Multi-View Attentive Contextualization for Multi-View 3D Object Detection

Xianpeng Liu,Ce Zheng,Ming Qian,Nan Xue,Chen Chen,Zhebin Zhang,Chen Li,Tianfu Wu
2024-05-21
Abstract:We present Multi-View Attentive Contextualization (MvACon), a simple yet effective method for improving 2D-to-3D feature lifting in query-based multi-view 3D (MV3D) object detection. Despite remarkable progress witnessed in the field of query-based MV3D object detection, prior art often suffers from either the lack of exploiting high-resolution 2D features in dense attention-based lifting, due to high computational costs, or from insufficiently dense grounding of 3D queries to multi-scale 2D features in sparse attention-based lifting. Our proposed MvACon hits the two birds with one stone using a representationally dense yet computationally sparse attentive feature contextualization scheme that is agnostic to specific 2D-to-3D feature lifting approaches.

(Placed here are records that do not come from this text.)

/-! ## The bank of a session (R309) -/

/-- The encoder's view of a session's bank. Fields are read as session 0's, the banks being alike: `k` is the session. -/
structure EncBank where
  width : Nat
  height : Nat
  run : Bool
  chroma : Nat
  hash : Bool
  gop : Nat
  refs : Nat
  idrReq : Bool
  level : Nat
  idrPeriod : Nat
  rowsPerSlice : Nat
  qpBase : Int
  qpIOff : Int
  qpMin : Int
  qpMax : Int
  cap : Nat
deriving DecidableEq, Repr

/-- The fields of a bank of session `k`. -/
def encBank (b : SMap Word) (k : Nat) : EncBank where
  width := bankFld b (F.HEVC_SES_SIZE_width k)
  height := bankFld b (F.HEVC_SES_SIZE_height k)
  run := bankBit b (F.HEVC_SES_MODE_run k)
  chroma := bankFld b (F.HEVC_SES_MODE_chroma k)
  hash := bankBit b (F.HEVC_SES_MODE_hash k)
  gop := bankFld b (F.HEVC_SES_MODE_gop k)
  refs := bankFld b (F.HEVC_SES_MODE_refs k)
  idrReq := bankBit b (F.HEVC_SES_MODE_idr_req k)
  level := bankFld b (F.HEVC_SES_MODE_level k)
  idrPeriod := bankFld b (F.HEVC_SES_GOP_idr_period k)
  rowsPerSlice := bankFld b (F.HEVC_SES_GOP_rows_per_slice k)
  qpBase := signedOf 8 (bankFld b (F.HEVC_SES_RC_qp_base k))
  qpIOff := signedOf 8 (bankFld b (F.HEVC_SES_RC_qp_i_off k))
  qpMin := signedOf 8 (bankFld b (F.HEVC_SES_RC_qp_min k))
  qpMax := signedOf 8 (bankFld b (F.HEVC_SES_RC_qp_max k))
  cap := bankFld b (F.HEVC_SES_CAP_cap_bytes k)

/-- The rows of a picture, and the columns of coding tree units. -/
def EncBank.rows (e : EncBank) : Nat := ceilDiv e.height 64
@[inherit_doc EncBank.rows] def EncBank.cols (e : EncBank) : Nat := ceilDiv e.width 64

/-- The slices of a picture (R275). -/
def EncBank.slices (e : EncBank) : Nat := if e.rowsPerSlice = 0 then 1 else ceilDiv e.rows e.rowsPerSlice

/-- The words of a bank, which the decision model reads. -/
def bankWords (b : SMap Word) (k : Nat) : List Nat := (List.range 14).map (fun i => bankRd b (R.HEVC_SES_SIZE k + 4 * i))

/-! ## Rate control (R293) -/

/-- The starting QP of a picture. -/
def EncBank.startQp (e : EncBank) (idr : Bool) : Int := clampI e.qpMin e.qpMax (e.qpBase + (if idr then e.qpIOff else 0))

/-- The QP after a row that was not a fill row: `used` bytes so far of which `head` outside slice data, `r` its number. -/
def nextQp (e : EncBank) (head used r : Nat) (qp : Int) : Int :=
  let left := e.rows - r - 1
  let forecast := used + (used - head) * left / (r + 1)
  if left = 0 ∨ forecast ≤ e.cap then qp
  else
    let excess := forecast - e.cap
    let step : Int := if 8 * excess ≤ e.cap then 1 else if 4 * excess ≤ e.cap then 2 else 4
    min (qp + step) e.qpMax

/-- Whether row `r`, of `b` bytes at its QP, becomes a fill row. -/
def becomesFill (e : EncBank) (used b r : Nat) : Bool := decide (e.cap < used + b + (e.rows - r - 1) * fillBound e.width)

/-! ## The byte stream (R275) -/

/-- A size rounded up to a multiple of 8, the smallest coding unit. -/
def codedSize (n : Nat) : Nat := ceilDiv n 8 * 8

/-- The last part of a list again, up to a length. -/
def padTail (n k : Nat) (l : List Nat) : List Nat :=
  l ++ ((List.replicate (n - l.length) (l.drop (l.length - k))).flatten).take (n - l.length)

In experiments, the proposed MvACon is thoroughly tested on the nuScenes benchmark, using both the BEVFormer and its recent 3D deformable attention (DFA3D) variant, as well as the PETR, showing consistent detection performance improvement, especially in enhancing performance in location, orientation, and velocity prediction. It is also tested on the Waymo-mini benchmark using BEVFormer with similar improvement. We qualitatively and quantitatively show that global cluster-based contexts effectively encode dense scene-level contexts for MV3D object detection. The promising results of our proposed MvACon reinforces the adage in computer vision -- ``(contextualized) feature matters".
Computer Vision and Pattern Recognition
What problem does this paper attempt to address?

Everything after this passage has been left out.